Attorney, Agent or Firm: Burr & Brown
Claims
The invention claimed is:
1. A method of assessing speech quality in a telecommunications
network comprising the steps of: generating a parameter from a
signal comprising a sequence of values measured from voiced
portions of said signal at a sampling frequency, said parameter
suitable for use in a quality assessment tool, said method
comprising the sub-steps of: a) selecting a section of said signal;
b) performing a frequency transform on said section to provide a
sequence of frequency values; c) generating a pitch frequency
estimate; d) selecting a plurality of portions of said sequence of
frequency values in dependence upon said pitch frequency estimate,
said portions having a frequency range and a central frequency; e)
generating an average value for each of said plurality of portions;
f) generating a section parameter in dependence upon the difference
between the average value for one portion of said sequence of
frequency values and the average value for a subsequent portion of
said sequence of frequency values; g) repeating steps a)-f) to
provide a plurality of said section parameters and generating said
parameter by generating an average in dependence upon said
plurality of said section parameters; generating a quality measure
in dependence upon said parameter; and storing said quality measure
on a computer readable medium accessible by a user for
visualization and analysis.
2. A method according to claim 1, in which said section of said
sequence of values is selected such that a pitch mark is associated
with a value central to said section.
3. A method according to claim 1, in which said frequency transform
comprises a Fast Fourier Transform.
4. A method according to claim 1, in which the step of generating a
pitch frequency estimate comprises the steps of using pitch marks
associated with said sequence of values; comparing the number of
values between a value associated with a pitch mark and a value
associated with an immediately preceding pitch mark with the number
of values between the value associated with the pitch mark and a
value associated with an immediately following pitch mark;
generating said pitch frequency estimate in dependence upon the
minimum number of said values, and the sampling frequency.
5. A method according to claim 1, in which said portions of said
sequence of frequency values are selected by generating multiples
of said pitch frequency estimate, said multiples representing
harmonics of said pitch frequency estimate; and selecting portions
in which the frequency range of the portion is substantially equal
to half said pitch frequency estimate; and which the central
frequency of each portion is either a frequency substantially equal
to one of said multiples, or a frequency substantially halfway
between two of said multiples.
6. A method of training a quality assessment tool comprising the
steps of: training a mapping for use in a method of assessing
speech quality in a telecommunications network, such that a fit
between a quality measure generated from a plurality of parameters
for a signal and the mean opinion score associated with said signal
is optimised by said mapping wherein said plurality of parameters
includes a parameter generated by a method comprising the sub-steps
of: a) selecting a section of said signal; b) performing a
frequency transform on said section to provide a sequence of
frequency values; c) generating a pitch frequency estimate; d) a
plurality of portions of said sequence of frequency values in
dependence upon said pitch frequency estimate, said portions having
a frequency range and a central frequency; e) generating an average
value for each of said plurality of portions; f) generating a
section parameter in dependence upon the difference between the
value for one portion of said sequence of frequency values and the
average value for a subsequent portion of said sequence of
frequency values; g) repeating steps a)-f) to provide a plurality
said section parameters and generating said parameter by generating
an average in dependence upon said plurality of said section
parameters; and saving said mapping on a computer readable medium
for use in a speech assessment method according to claim 1.
Description
BACKGROUND OF THE INVENTION
This application claims the benefit of United Kingdom Patent
Application No. 0326043.7, filed Nov. 7, 2003, the entirety of
which is incorporated herein by reference.
This invention relates to a new parameter suitable for use in
non-intrusive speech quality assessment system.
Signals carried over telecommunications links can undergo
considerable transformations, such as digitisation, encryption and
modulation.

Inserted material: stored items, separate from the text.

-- ==== Sys2Proof/Machine/Late.lean ====
section
/-! DEFINITION. Meanings that touch many blocks: loss of clocks, start-up, the host going away, fatal faults, STANDBY
(02_reset_and_startup, 03 R58, R63, 17 R439, 19 R478-R486). -/

namespace Sys2Proof.Machine

/-- R237: entries 0 on of the table that firmware loads. -/
def msTab0 : List Nat :=
  [0, 13176712, 26352928, 39528151, 52701887, 65873638, 79042909, 92209205, 105372028, 118530885,
   131685278, 144834714, 157978697, 171116732, 184248325, 197372981, 210490206, 223599506, 236700388, 249792358,
   262874923, 275947592, 289009871, 302061269, 315101294, 328129457, 341145265, 354148229, 367137860, 380113669,
   393075166, 406021864, 418953276, 431868915, 444768293, 457650927, 470516330, 483364019, 496193509, 509004318,
   521795963, 534567963, 547319836, 560051103, 572761285, 585449903, 598116478, 610760535, 623381597, 635979190,
   648552837, 661102068]

/-- R237: entries 52 on of the table that firmware loads. -/
def msTab1 : List Nat :=
  [673626408, 686125386, 698598533, 711045377, 723465451, 735858287, 748223418, 760560379, 772868706, 785147934,
   797397602, 809617248, 821806413, 833964637, 846091463, 858186434, 870249095, 882278991, 894275670, 906238681,
   918167571, 930061894, 941921200, 953745043, 965532978, 977284561, 988999351, 1000676905, 1012316784, 1023918549,
   1035481765, 1047005996, 1058490807, 1069935767, 1081340445, 1092704410, 1104027236, 1115308496, 1126547765, 1137744620,
   1148898640, 1160009404, 1171076495, 1182099495, 1193077990, 1204011566, 1214899812, 1225742318, 1236538675, 1247288477,
   1257991319, 1268646799]

/-- R237: entries 104 on of the table that firmware loads. -/
def msTab2 : List Nat :=
  [1279254515, 1289814068, 1300325059, 1310787095, 1321199780, 1331562722, 1341875532, 1352137822, 1362349204, 1372509294,
   1382617710, 1392674071, 1402677999, 1412629117, 1422527050, 1432371426, 1442161874, 1451898025, 1461579513, 1471205973,
   1480777044, 1490292364, 1499751575, 1509154322, 1518500249, 1527789006, 1537020243, 1546193612, 1555308767, 1564365366,
   1573363067, 1582301533, 1591180425, 1599999410, 1608758157, 1617456334, 1626093615, 1634669675, 1643184190, 1651636840,
   1660027308, 1668355276, 1676620431, 1684822463, 1692961061, 1701035921, 1709046738, 1716993211, 1724875039, 1732691927,
   1740443580, 1748129706]

/-- R237: entries 156 on of the table that firmware loads. -/
def msTab3 : List Nat :=
  [1755750016, 1763304223, 1770792043, 1778213194, 1785567395, 1792854372, 1800073848, 1807225552, 1814309215, 1821324571,
   1828271355, 1835149305, 1841958164, 1848697673, 1855367580, 1861967633, 1868497585, 1874957188, 1881346201, 1887664382,
   1893911493, 1900087300, 1906191569, 1912224072, 1918184580, 1924072870, 1929888719, 1935631909, 1941302224, 1946899450,
   1952423376, 1957873795, 1963250500, 1968553291, 1973781966, 1978936330, 1984016188, 1989021349, 1993951624, 1998806828,
   2003586778, 2008291295, 2012920200, 2017473320, 2021950483, 2026351521, 2030676268, 2034924561, 2039096240, 2043191149,
   2047209132, 2051150040]

/-- R237: entries 208 on of the table that firmware loads. -/
def msTab4 : List Nat :=
  [2055013722, 2058800035, 2062508835, 2066139982, 2069693341, 2073168776, 2076566159, 2079885359, 2083126253, 2086288719,
   2089372637, 2092377891, 2095304369, 2098151959, 2100920555, 2103610053, 2106220351, 2108751351, 2111202958, 2113575079,
   2115867625, 2118080510, 2120213650, 2122266966, 2124240379, 2126133816, 2127947205, 2129680479, 2131333571, 2132906419,
   2134398965, 2135811152, 2137142926, 2138394239, 2139565042, 2140655292, 2141664947, 2142593970, 2143442325, 2144209981,
   2144896909, 2145503082, 2146028479, 2146473079, 2146836865, 2147119824, 2147321945, 2147443221, 2147483647]

/-- R237: MS_TAB[i] = round(sin(i pi / 512) (2^31 - 1)), ties away from zero. -/
def msTab : List Nat := msTab0 ++ msTab1 ++ msTab2 ++ msTab3 ++ msTab4

/-- R58: the host is gone: the host queues are disabled, replies not yet posted are discarded, the acquisition stream to the
host stops. -/
def State.hostLost (s : State) : State := s.killQueues.acqHalt

/-- R58: the PCI Express link goes down. -/
def State.pcieDown (s : State) : State :=
  if s.host.linkUp then ({ s with host := { s.host with linkUp := false, linkSpeed := 0, linkWidth := 0 } }.pciReset false).hostLost else s

/-! ### Clocks -/

/-- R38: the links on SerDes PLL `pll` go down: 0 H10 and Splice, 1 H1, 2 PCIe. -/
def State.pllLinksDown (s : State) (pll : Nat) : State :=
  let ring (t : State) : State := [0, 1].foldl (fun (u : State) p => if u.on (linkBit p) then u.linkDown p else u)
    (if t.timeMaster then t.handBack else t)
  if pll = 0 then
    let s1 := if s.h1 then s else ring s
    [0, 1].foldl (fun (t : State) l => if t.on (splUpBit l) then t.splDown l else t) s1
  else if pll = 1 then (if s.h1 then ring s else s)
  else s.pcieDown

/-- R37: SerDes PLL `pll` is enabled: that of PCI Express by the boot ROM, from STAGE = ROM on (R45); the H10 and H1 ones by
RING, for the generation of its ports, the H10 one by SPLICE too. -/
def State.sdsEnabled (s : State) (pll : Nat) : Bool :=
  let ports := s.on F.RING_CTRL_HA_EN || s.on F.RING_CTRL_HB_EN
  if pll = 0 then (ports && !s.h1) || s.on (splEn 0) || s.on (splEn 1)
  else if pll = 1 then ports && s.h1
  else pll = 2 && decide (s.stage ≠ STAGE_RESET)

/-- R37: a SerDes PLL locks. -/
def execSerdesPllLock (pll : Nat) (s : State) : Out :=
  .next (if s.sys.inReset || !s.sdsEnabled pll then s else s.put (sdsLock pll) 1)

They can also be distorted due to the effects of lossy
compression and transmission errors.
Objective processes for the purpose of measuring the quality of a
signal are currently under development and are of application in
equipment development, equipment testing, and evaluation of system
performance.
Some automated systems require a known (reference) signal to be
played through a distorting system (the communications network or
other system under test) to derive a degraded signal, which is
compared with an undistorted version of the reference signal. Such
systems are known as "intrusive" quality assessment systems,
because whilst the test is carried out the channel under test
cannot, in general, carry live traffic.
Conversely, non-intrusive quality assessment systems are systems
which can be used whilst live traffic is carried by the channel,
without the need for test calls.
Non-intrusive testing is required because for some testing it is
not possible to make test calls. This could be because the call
termination points are geographically diverse or unknown. It could
also be that the cost of capacity is particularly high on the route
under test. Whereas, a non-intrusive monitoring application can run
all the time on the live calls to give a meaningful measurement of
performance.
A known non-intrusive quality assessment system uses a database of
distorted samples which has been assessed by panels of human
listeners to provide a Mean Opinion Score (MOS).
MOSs are generated by subjective tests which aim to find the
average user's perception of a system's speech quality by asking a
panel of listeners a directed question and providing a limited
response choice. For example, to determine listening quality users
are asked to rate "the quality of the speech" on a five-point scale
from Bad to Excellent. The MOS, is calculated for a particular
condition by averaging the ratings of all listeners.
In order to train the quality assessment system each sample is
parameterised and a combination of the parameters is determined
which provides the best prediction of the MOSs indicted by the
human listeners. International Patent Application number WO
01/35393 describes one method for paramterising speech samples for
use in a non-intrusive quality assessment system.
This invention relates to improved parameters for a speech quality
assessment system.
According to the invention there is provided a method of generating
a parameter from a signal comprising a sequence of values measured
from voiced portions of said signal at a sampling frequency, said
parameter suitable for use in a quality assessment tool, said
method comprising the steps of a) selecting a section of said
signal; b) performing a frequency transform on said section to
provide a sequence of frequency values; c) generating a pitch
frequency estimate; d) selecting a plurality of portions of said
sequence of frequency values in dependence upon said pitch
frequency estimate, said portions having a frequency range and a
central frequency; e) generating an average value for each of said
plurality of portions; f) generating a section parameter in
dependence upon the difference between the average value for one
portion of said sequence of frequency values and the average value
for a subsequent portion of said sequence of frequency values; g)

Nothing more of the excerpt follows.